1- Kaza namazı kılman gerekir.
2- İki secde arasında ellerin kaldırılmayacağı ile ilgili rivayetler daha kuvvetlidir. Bu sebeble cumhurun ekserisi kaldırmamaktadır. İleride geniş delilleri açıklayacağım (inşeallah)

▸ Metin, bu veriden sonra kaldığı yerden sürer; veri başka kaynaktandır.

-- ==== Sys2Proof/Machine/Verify.lean ====
section
/-! DEFINITION. Verification on check-value channels: spec/13_field_exchange_and_check_values.md R357, R364 to R366, R370, R371,
R505, R506. -/

namespace Sys2Proof.Machine

namespace Chip

/-- The checks of R364 in order. -/
def verifyCode (s : Chip) (c : Nat) (x : CverifyCmd) : Nat :=
  let slot := s.slotOfCore c
  let n := x.channel.toNat
  let m := x.recChannel.toNat
  let held (k : Nat) : Bool := decide (s.slotOfChannel k = slot)
  let own (a len : Nat) : Nat := s.checkRange slot a len true
  Code.firstOf
    [Code.need (x.reserved = 0 && x.reservedTail = 0 && decide (n < 256) && decide (m < 256) && decide (n ≠ m)
      && (x.signalObj = 0xFFFF || refOk x.signalObj.toNat)
      && decide (1 ≤ x.dataBytes.toNat) && decide (x.dataBytes.toNat ≤ 2 ^ 40) && decide (x.scaleBytes.toNat ≤ 2 ^ 40)
      && (x.scaleBytes ≠ 0 || x.scaleAddr = 0) && x.verdictAddr.toNat % 32 = 0
      && decide (localBase ≤ addrOff x.verdictAddr.toNat)) Code.outOfRange,
     Code.need (held n && held m) Code.accessDenied,
     own x.dataAddr.toNat x.dataBytes.toNat,
     if x.scaleBytes = 0 then 0 else own x.scaleAddr.toNat x.scaleBytes.toNat,
     own x.verdictAddr.toNat 32]

/-- The verdict record of R366. -/
def verdict (x : CverifyCmd) (status recordAlive computed : Nat) : List Byte :=
  leBytes 2 status ++ leBytes 2 x.channel.toNat ++ leBytes 2 x.recChannel.toNat ++ [0, 0] ++ leBytes 8 x.expectedAlive.toNat
    ++ leBytes 8 recordAlive ++ leBytes 8 computed

/-- VERDICT_ADDR can be written. -/
def verdictOk (s : Chip) (c : Nat) (x : CverifyCmd) : Bool :=
  x.verdictAddr.toNat % 32 = 0 && s.checkRange (s.slotOfCore c) x.verdictAddr.toNat 32 true = 0
    && decide (localBase ≤ addrOff x.verdictAddr.toNat)

/-- SIGNAL_OBJ of a CVERIFY, an object reference, by the CP stream; the home refuses an object that the job does not hold (R247). -/
def verifySignal (s : Chip) (c : Nat) (x : CverifyCmd) : Chip :=
  if namesObj x.signalObj.toNat then s.post (objOfRef x.signalObj.toNat) 1 (s.streamUnit c 3) else s

/-- The completion of a CVERIFY, R366: verdict, STREAM_STATUS and log, signal. -/
def verifyEnd (s : Chip) (c : Nat) (x : CverifyCmd) (status recordAlive computed : Nat) : Chip :=
  let v := verdict x status recordAlive computed
  let u := s.streamUnit c 3
  let s1 := if s.verdictOk c x then s.put u (addrOff x.verdictAddr.toNat) v else s
  let s2 := if status = 0 then s1
    else
      let j := s1.slotOfCore c
      let t := s1.updStream c 3 (fun y => { y with status := Code.first y.status status })
      (t.noteError j u status).addLog status j 5 u v
  (s2.updStream c 3 (fun y => { y with verify := none })).verifySignal c x

/-- A channel is obtained: the verification reads its record once (R365). -/
def obtainVerify (s : Chip) (c : CoreId) (n : Nat) : Chip :=
  match (s.stream c 3).verify with
  | some (x, ix, _) =>
    let m := s.chan x.recChannel.toNat
    let rec_ := if x.expectedAlive.toNat % 2 = 0 then m.slot0 else m.slot1
    (s.setChan n { s.chan n with busy := some (.verify c) }).updStream c 3 (fun y => { y with verify := some (x, ix, some rec_) })
  | none => s

/-- A verification asks for its channel (R357, R371, R505). -/
def askVerify (s : Chip) (c : CoreId) (x : CverifyCmd) (ix : Nat) : Chip :=
  let n := x.channel.toNat
  let ch := s.chan n
  if s.channelState n = 2 then s.verifyEnd c x Code.unitDraining 0 0
  else if s.channelState n = 0 then s.verifyEnd c x Code.unitDisabled 0 0
  else
    let s1 := s.updStream c 3 (fun y => { y with verify := some (x, ix, none) })
    if ch.busy.isNone && ch.waiting.isEmpty then s1.obtainVerify c n
    else s1.setChan n { ch with waiting := ch.waiting ++ [.verify c] }

/-- CVERIFY at the head of a CP stream. An accepted one holds the stream until it completes (R364). -/
def headCverify (s : Chip) (c : CoreId) (t : EntryTag) (x : CverifyCmd) : Option Chip :=
  let ix := (s.stream c 3).count
  let stop := s.coreStop c
  let code := if stop ≠ 0 then stop
    else Code.first (Code.need (tagOk t 1 4) Code.outOfRange) (s.verifyCode c x)
  let s1 := s.atHead c 3
  if code ≠ 0 then some (s1.verifyEnd c x code 0 0) else some (s1.askVerify c x ix)

/-! ## The coupler's count of verdicts, R370 -/

/-- Count a verdict of a bound channel. A bad input field withholds its training step; the third failure in a row asks for a pause at the next step boundary. -/
def countVerdict (s : Chip) (slot recChannel alive status : Nat) : Chip :=
  match s.job slot with
  | none => s
  | some x =>
    let bump (d : Direction) : Direction := { d with badRun := if status = 0 then 0 else d.badRun + 1 }
    let f := decide (x.bind.getD 0 0xFFFF = recChannel)
    let r := decide (x.bind.getD 2 0xFFFF = recChannel)
    if jobCoupled x && (f || r) then
      let x0 := if f && status ≠ 0 then { x with controller := x.controller.map (fun (c : Controller) => { c with badInput := some alive }) } else x
      let x1 := if f then { x0 with forward := bump x.forward } else { x0 with ret := bump x.ret }
      let run := if f then x1.forward.badRun else x1.ret.badRun
      if run = 3 then
        (s.setJob slot (some { x1 with pauseReq := true, pauseCode := status })).addLog status slot 0 s.buristUnit []
      else s.setJob slot (some x1)
    else s

/-! ## Outcome, R365 and R506 -/

/-- Outcome, COMPUTED_CHECK and RECORD_ALIVE of a verification with the record it read. -/
def verifyOutcome (s : Chip) (x : CverifyCmd) (r : CheckRec) : Nat × Nat :=
  if !r.valid || r.alive ≠ x.expectedAlive.toNat then (Code.aliveStale, 0)
  else if r.length ≠ x.dataBytes.toNat + x.scaleBytes.toNat then (Code.checkMismatch, 0)
  else
    let d := s.load (addrOff x.dataAddr.toNat) x.dataBytes.toNat
    let k := if x.scaleBytes = 0 then ([], 0) else s.load (addrOff x.scaleAddr.toNat) x.scaleBytes.toNat
    let code := Code.first d.2 k.2
    if code ≠ 0 then (code, 0)
    else
      let v := checkOf r.poly x.expectedAlive.toNat (d.1 ++ k.1)
      (if v = r.check then 0 else Code.checkMismatch, v)

/-- The counters and LAST_FAIL of the verifying channel (R371). -/
def countVerify (s : Chip) (n status : Nat) (v : List Byte) : Chip :=
  let s1 := s.bump (0x7100 + n) 5 1
  let s2 := if status = Code.checkMismatch then s1.bump (0x7100 + n) 6 1 else s1
  let s3 := if status = Code.aliveStale then s2.bump (0x7100 + n) 7 1 else s2
  if status = 0 then s3 else s3.setChan n { s3.chan n with lastFail := v }

/-- A running verification ends: verdict, counters, monitor report, and its channel is free again. -/
def settleVerify (s : Chip) (n : ChanId) (c : CoreId) (status computed : Nat) : Chip :=
  match (s.stream c 3).verify with
  | some (x, _, some r) =>
    let s1 := s.setChan n { s.chan n with busy := none }
    let s2 := s1.verifyEnd c x status r.alive computed
    let s3 := s2.countVerify n status (verdict x status r.alive computed)
    let s4 := if status = Code.checkMismatch || status = Code.aliveStale then s3.detectLogged 3 else s3
    (s4.countVerdict (s4.slotOfCore c) x.recChannel.toNat x.expectedAlive.toNat status).channelEnd n
  | _ => s.setChan n { s.chan n with busy := none }

/-- The stream whose verification a channel runs. -/
def verifyUnit (s : Chip) (n : Nat) : Nat :=
  match (s.chan n).busy with
  | some (.verify c) => s.streamUnit c 3
  | _ => 0

/-- CVERIFY_COMPLETE. -/
def completeVerify (s : Chip) (n : ChanId) : Chip :=
  match (s.chan n).busy with
  | some (.verify c) =>
    match (s.stream c 3).verify with
    | some (x, _, some r) =>
      let o := s.verifyOutcome x r
      let t := if o.1 = Code.uncorrectable then (s.countBad (addrOff x.dataAddr.toNat) x.dataBytes.toNat).countBad
        (addrOff x.scaleAddr.toNat) x.scaleBytes.toNat else s
      t.settleVerify n c o.1 o.2
    | _ => s
  | _ => s

/-! ## Waiting operations, R357, R371 and R505 -/

/-- The channel passes to the operation that asked first. -/
def acquireChannel (s : Chip) (n : ChanId) : Chip :=
  let ch := s.chan n
  if ch.busy.isSome || s.channelState n ≠ 1 then s
  else match ch.waiting with
    | [] => s
    | .verify c :: t => (s.setChan n { ch with waiting := t }).obtainVerify c n
    | .copy e q :: t =>
      ((s.setChan n { ch with waiting := t, busy := some (.copy e q) }).updFront e q (fun r =>
        { r with holds := true, asked := false })).runCopy e q

/-- Operations that wait for a channel end when it begins draining. -/
def channelDrain (s : Chip) (n : ChanId) : Chip :=
  if s.channelState n = 2 then
    let ch := s.chan n
    let s1 := ch.waiting.foldl (fun (t : Chip) w =>
      match w with
      | .verify c =>
        match (t.stream c 3).verify with
        | some (x, _, _) => t.verifyEnd c x Code.unitDraining 0 0
        | none => t
      | .copy e q => t.endCopy e q Code.unitDraining) (s.setChan n { ch with waiting := [] })
    s1.channelEnd n
  else s

/-- The drain bound: the running operation is aborted; an aborted generation clears VALID (R371). -/
def channelBound (s : Chip) (n : ChanId) : Chip :=
  if s.channelState n = 2 then
    match (s.chan n).busy with
    | some (.verify c) => s.settleVerify n c Code.unitDisabled 0
    | some (.copy e q) =>
      let s1 := (s.fab.requests.filter (ofQueue e q)).foldl (fun (t : Chip) r => t.closeRequest r true) s
      s1.endCopy e q Code.unitDisabled
    | none => s.channelEnd n
  else s

end Chip

end Sys2Proof.Machine
end

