/-- The leader holds every START: choose the algorithm, or ask for the leases. -/
def decideColl (s : Chip) (x : CollRun) : Chip :=
  let ms := s.runMembers x
  let gs := rankGroups ms
  let ct := x.cmd.ctype.toNat
  let dt := x.cmd.dtype.toNat
  let count := x.cmd.count.toNat
  let size := if ct = 1 || ct = 2 then count * collBytesOf dt else vectorBytes dt count
  let small := decide (size ≤ s.reg 0x4040 2) && decide (ms.length ≤ 48)
  if ct = 5 then s.sendGo x 0 0
  else if ct = 4 then s.sendGo x 1 0
  else if ct = 3 then
    s.sendGo x (if s.g3 then 3 else if small then 1 else if groupsEqual gs then 2 else 3) 0
  else if s.g3 then s.sendGo x 3 0
  else if small then s.sendGo x 1 0
  else if s.switchAble x then
    let dies := aggDies gs dt count
    let x1 := { x with leasing := dies }
    dies.foldl (fun (t : Chip) d =>
      let dest := ms.getD d.1 0
      t.sendColl 0x22 dest { t.collMsg x1 dest d.2 0 false [] with
        tokens := if s.jade then 2 * min (dieInputs gs d.1) 8 else 2 }) (s.putRun x1)
  else s.sendGo x (s.fallbackAlgo x) 0

/-- Whether a lease of the message's collective was revoked here. -/
def revokedMsg (s : Chip) (m : CollMsg) : Bool := s.fab.revoked.contains (m.jobId.toNat, m.comm.toNat, m.seq.toNat)

/-- A message for a revoked lease is answered with ABORT, and every member of the collective completes (R350). -/
def answerRevoked (s : Chip) (m : CollMsg) : Chip :=
  match s.findRun m.jobId m.comm.toNat m.seq.toNat with
  | some x => s.abortColl x Code.slotUnavailable true
  | none => s.sendColl 0x28 m.srcNode.toNat { m with
      mflags := 0, dest := m.srcNode, srcNode := BitVec.ofNat 16 s.node
      status := BitVec.ofNat 16 Code.slotUnavailable, tokens := 0, data := [] }

/-- Whether two STARTs agree. -/
def startsAgree (a b : StartMsg) : Bool :=
  a.ctype = b.ctype && a.rop = b.rop && a.dtype = b.dtype && a.count = b.count && a.root = b.root

/-- START at the leader. -/
def onStart (s : Chip) (m : CollMsg) : Chip :=
  let st : StartMsg := ⟨m.jobId, m.comm.toNat, m.seq.toNat, m.srcNode.toNat, m.ctype.toNat, m.rop.toNat, m.dtype.toNat,
    m.count.toNat, m.root.toNat⟩
  let same (q : StartMsg) : Bool := q.jobId = st.jobId && q.comm = st.comm && q.seq = st.seq
  if s.fab.starts.any (fun q => same q && q.node = st.node) then s
  else
    let s1 := s.setFab (fun f => { f with starts := f.starts ++ [st] })
    match s1.findRun st.jobId st.comm st.seq with
    | none => s1
    | some x =>
      let all := s1.fab.starts.filter same
      if x.begun && (s1.runMembers x).all (fun n => all.any (fun q => q.node = n)) then
        if all.all (fun q => startsAgree q st) then s1.decideColl x else s1.sendGo x 0 Code.shapeMismatch
      else s1

/-- GO at a member. -/
def onGo (s : Chip) (m : CollMsg) : Chip :=
  match s.findRun m.jobId m.comm.toNat m.seq.toNat with
  | none => s
  | some x =>
    if x.going || !x.begun then s
    else
      let x1 := { x with algo := m.algo.toNat }
      if m.status ≠ 0 then
        beginNext 8 (s.endColl { x1 with algo := 0 } (Code.received (Config.freeChoice s.free 60) m.status.toNat)) x.jobId x.comm
      else if x.cmd.ctype = 5 then beginNext 8 (s.endColl x1 0) x.jobId x.comm
      else (s.putRun x1).startColl x1
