/-- Blocks of 16 elements (16 × 16 for a working copy) in the window of a product's operand (R148, R160): operand 0 is the
stationary one of F and B and feeds the rows of U. -/
def windowBlocks (kind operand : Nat) : Nat :=
  if operand = 0 then (if kind = 2 then probeRows * probeDepth / 16 else probeDepth * probeCols / 256)
  else if kind = 2 then probeDepth * probeCols / 16 else probeRows * probeDepth / 16

/-- Probes run in a job: CONTROL_EN = 1 and a period other than 0xFFFF (R167). -/
def probesOn (t : Training) : Bool := t.controlEn && t.shadowPeriod ≠ 0xFFFF

/-- The probes of a step: tile t of each product is sampled where (t + s) mod P = 0; samples in ascending t. -/
def probesOf (x : Job) (t : Training) (c : Controller) : List Probe :=
  if !probesOn t then []
  else (SMap.number 0 x.products).flatMap (fun p =>
    let cl := productClass c.entries p.2
    let tiles := (List.range (Config.ptoTileCount x.lower p.1 cl)).filter (fun k => (k + c.step) % t.shadowPeriod = 0)
    (SMap.number 0 tiles).map (fun e => ⟨p.1, e.2, e.1, narrowClass cl e.1, probeLines⟩))

/-- A scale byte out of range: the block exceeded UE5M3, or its scale is subnormal (R160). -/
def scaleStrained (b : Byte) : Bool := b = 0xFE || (decide (1 ≤ b.toNat) && decide (b.toNat ≤ 7))

/-- F_r and N_z of a window's scale bytes (R160). -/
def rangeCounts (bs : List Byte) : Nat × Nat := (bs.countP scaleStrained, bs.countP (fun b => b ≠ 0))

/-- A sample's sums are retained: S_r is not zero and both are finite (R157). -/
def retained (b : List Byte) : Bool :=
  let d := f32 (field b 0 4)
  let r := f32 (field b 4 4)
  d.isFinite && r.isFinite && !r.isZero

/-- Two FP64 totals of FP32 pairs, in the order of the list. -/
def addPairs (l : List (List Byte)) : U64 × U64 :=
  let go := l.foldl (fun (a : FVal × FVal) b => (FVal.addR fp64 a.1 (f32 (field b 0 4)), FVal.addR fp64 a.2 (f32 (field b 4 4))))
    (FVal.zero, FVal.zero)
  (BitVec.ofNat 64 (FVal.code fp64 go.1), BitVec.ofNat 64 (FVal.code fp64 go.2))

/-- The totals of a key over the members that have it, in ascending node number (R158). -/
def addMembers (key : Nat) (ls : List (List (Nat × U64 × U64))) : Option (FVal × FVal) :=
  let vs := ls.filterMap (fun l => (l.find? (fun e => e.1 = key)).map (fun e => e.2))
  if vs.isEmpty then none
  else some (vs.foldl (fun (a : FVal × FVal) v => (FVal.addR fp64 a.1 (f64 v.1.toNat), FVal.addR fp64 a.2 (f64 v.2.toNat)))
    (FVal.zero, FVal.zero))

/-- What the anchor knows of a step: the metric of a product (0 for ε4, 1 for ε8), ρ of an entry (0 for ρ4, 1 for ρ8) and its
RANGE_FRAC as a fraction. -/
structure Monitors where
  eps : Nat → Nat → Option FVal
  rho : Nat → Nat → FVal
  range : Nat → Option (Nat × Nat)

/-- The monitors of a step from its totals. -/
def monitorsOf (ts : List Totals) : Monitors :=
  let us := ts.mergeSort (fun a b => a.node ≤ b.node)
  { eps := fun p m => (addMembers (2 * p + m) (us.map (·.sums))).map (fun v => rootRatio v.1 v.2)
    rho := fun e m => match addMembers (2 * e + m) (us.map (·.rho)) with
      | some v => rootRatio v.1 v.2
      | none => FVal.zero
    range := fun e =>
      let rs := us.flatMap (fun t => t.ranges.filter (fun r => r.1 = e))
      let f := (rs.map (fun r => r.2.1)).sum
      let n := (rs.map (fun r => r.2.2)).sum
      if n = 0 then none else some (f, n) }

/-! ## Decisions, R163 to R167 -/

/-- A state change, or a promotion held back, as the event of R169 records it. -/
structure Change where
  entry : Nat
  old : Nat
  new : Nat
  cause : Nat
  metric : U32
  rho : U32
  deriving DecidableEq, Repr

/-- One operand is preferred to another as a product's candidate: the larger ρ, then gradient, activation, weight (R164). -/
def preferred (kind : Nat → Nat) (rho : Nat → FVal) (a b : Nat) : Nat :=
  if FVal.lt (rho a) (rho b) then b else if FVal.lt (rho b) (rho a) then a else if kind a < kind b then b else a

/-- The entry that an exceeded metric of a product is attributed to. -/
def attributed (t : Training) (es : List EntryState) (m : Monitors) (p : Product) : Option Nat :=
  let c := productClass es p
  let kind (i : Nat) : Nat := ((t.entries[i]?).map (·.kind)).getD 0
  match (fedOf p).filter (fun i => ((es[i]?).map (·.state)) = some c) with
  | [] => none
  | i :: l => some (l.foldl (preferred kind (fun e => m.rho e c)) i)

/-- Code of a value in FP32. -/
def code32 (v : FVal) : U32 := BitVec.ofNat 32 (FVal.code fp32 (FVal.round fp32 v))

/-- RANGE_FRAC exceeds a threshold. -/
def rangeAbove (r : Option (Nat × Nat)) (hi : U32) : Bool :=
  match r with
  | some (f, n) => FVal.lt (FVal.mul (f32 hi.toNat) (FVal.ofInt n)) (FVal.ofInt f)
  | none => false

/-- RANGE_FRAC as METRIC shows it. -/
def rangeCode (r : Option (Nat × Nat)) : U32 :=
  match r with
  | some (f, n) => BitVec.ofNat 32 (FVal.code fp32 (FVal.div fp32 (FVal.ofInt f) (FVal.ofInt n)))
  | none => 0

/-- What a promotion after a step makes of the hold H (R166). -/
def promotedHold (t : Training) (step hold : Nat) (last : Option Nat) : Nat :=
  match last with
  | some d => if step - d ≤ hold then min (2 * hold) t.backoffMax else hold
  | none => hold

/-- One entry after a step that was not withheld: its new state and the event. A hold that ends its BACKOFF_MAX steps with this step
is DEMOTE_STEPS before the step's own change is judged (DESIGN CHOICE, log entry 87). -/
def decideEntry (t : Training) (ps : List Product) (es : List EntryState) (m : Monitors) (step i : Nat) (w : TrainEntry)
    (e : EntryState) : EntryState × Option Change :=
  let c := e.state
  let mine := (SMap.number 0 ps).filter (fun p => (fedOf p.2).contains i && productClass es p.2 = c)
  let hi := if c = 0 then t.eps4Hi else t.eps8Hi
  let lo := if c = 1 then t.eps4Lo else t.eps8Lo
  -- promotion: the metric of the class itself
  let vals := if c = 2 then [] else mine.filterMap (fun p => (m.eps p.1 c).map (fun v => (p.2, v)))
  let hits := vals.filter (fun v => FVal.lt (f32 hi.toNat) v.2 && attributed t es m v.1 = some i)
  let run := if !hits.isEmpty then e.promoRun + 1 else if vals.isEmpty then e.promoRun else 0
  let shadow := decide (t.promoteSteps ≤ run) && !hits.isEmpty
  let ranged := c = 0 && rangeAbove (m.range i) t.rangeHi
  -- demotion: the metric of the class below
  let low := if c = 0 then [] else mine.filterMap (fun p => m.eps p.1 (c - 1))
  let calm := low.all (fun v => FVal.lt v (f32 lo.toNat)) && !(c = 1 && rangeAbove (m.range i) t.rangeHi)
  let count := if low.isEmpty then e.qualifying else if calm then e.qualifying + 1 else 0
  let held := if e.heldSince = 0 then 0 else e.heldSince + 1
  let hold := if held = t.backoffMax + 1 then t.demoteSteps else e.hold
  let stay : EntryState := { e with promoRun := run, qualifying := count, heldSince := held, hold := hold }
  if t.controlEn && (shadow || ranged) then
    let cause := if shadow then 1 else 2
    let metric := if shadow then ((hits.head?.map (fun v => code32 v.2)).getD 0) else rangeCode (m.range i)
    let rho := if shadow then code32 (m.rho i c) else 0
    if w.pinned || w.ceiling ≤ c then (stay, some ⟨i, c, c, cause, metric, rho⟩)
    else (⟨c + 1, 0, 0, promotedHold t step hold e.lastDemotion, e.lastDemotion, 0⟩, some ⟨i, c, c + 1, cause, metric, rho⟩)
  else if t.controlEn && !w.pinned && w.floor < c && calm && !low.isEmpty && decide (hold ≤ count) then
    (⟨c - 1, 0, 0, hold, some step, 1⟩, some ⟨i, c, c - 1, 4, code32 (low.foldl FVal.max2 FVal.zero), 0⟩)
  else (stay, none)

/-- One entry after a withheld step: gradients are promoted when the run is long enough, and counts start again. -/
def withholdEntry (t : Training) (promote : Bool) (step i : Nat) (w : TrainEntry) (e : EntryState) : EntryState × Option Change :=
  let c := e.state
  let held := if e.heldSince = 0 then 0 else e.heldSince + 1
  let hold := if held = t.backoffMax + 1 then t.demoteSteps else e.hold
  let stay : EntryState := { e with qualifying := 0, heldSince := held, hold := hold }
  if t.controlEn && promote && w.kind = 2 then
    if w.pinned || w.ceiling ≤ c then (stay, some ⟨i, c, c, 3, 0, 0⟩)
    else (⟨c + 1, 0, 0, promotedHold t step hold e.lastDemotion, e.lastDemotion, 0⟩, some ⟨i, c, c + 1, 3, 0, 0⟩)
  else (stay, none)

/-- The record of R169. -/
def changeBytes (x : Job) (t : Training) (step : Nat) (c : Change) : List Byte :=
  leBytes 8 step ++ leBytes 8 x.jobId.toNat ++ leBytes 4 (((t.entries[c.entry]?).map (·.tensor)).getD 0) ++ leBytes 1 c.old
    ++ leBytes 1 c.new ++ leBytes 1 c.cause ++ [0] ++ leBytes 4 c.metric.toNat ++ leBytes 4 c.rho.toNat

namespace Chip

/-- Bytes that lowering placed in a core's local memory. -/
def slotBytes (s : Chip) (p : Nat × Nat) (n : Nat) : List Byte := s.readMem (localOf p.1 + p.2) n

Secdeye Giderken ve Kalkarken Tekbirle Ellerin Kaldırılması Rivâyeti ve Hükmü
Vâil b. Hucr'den; demiştir ki: Rasûlullah (s.a.v.) ile beraber namaz kıldım, (iftitah) tekbiri(ni) aldığı zaman, ellerini kaldırırdı. Sonra (elbisesine) sarınır (ellerini elbisesinin içine sokarak) sağ eli ile sol elini tutardı. Rukû'a varmak istediği zaman da ellerini (elbisesinden) çıkarır ve onları kaldırırdı. Başını rukû'dan kaldırmak istediği zaman da ellerini kaldırır, sonra secdeye varırdı ve yüzünü iki eleri arasına koyardı. Başını secdeden kaldırmak isteyince de aynı şekilde ellerini kaldırırdı. (Bu hal) namaza bitirinceye kadar (böyle) devam ederdi.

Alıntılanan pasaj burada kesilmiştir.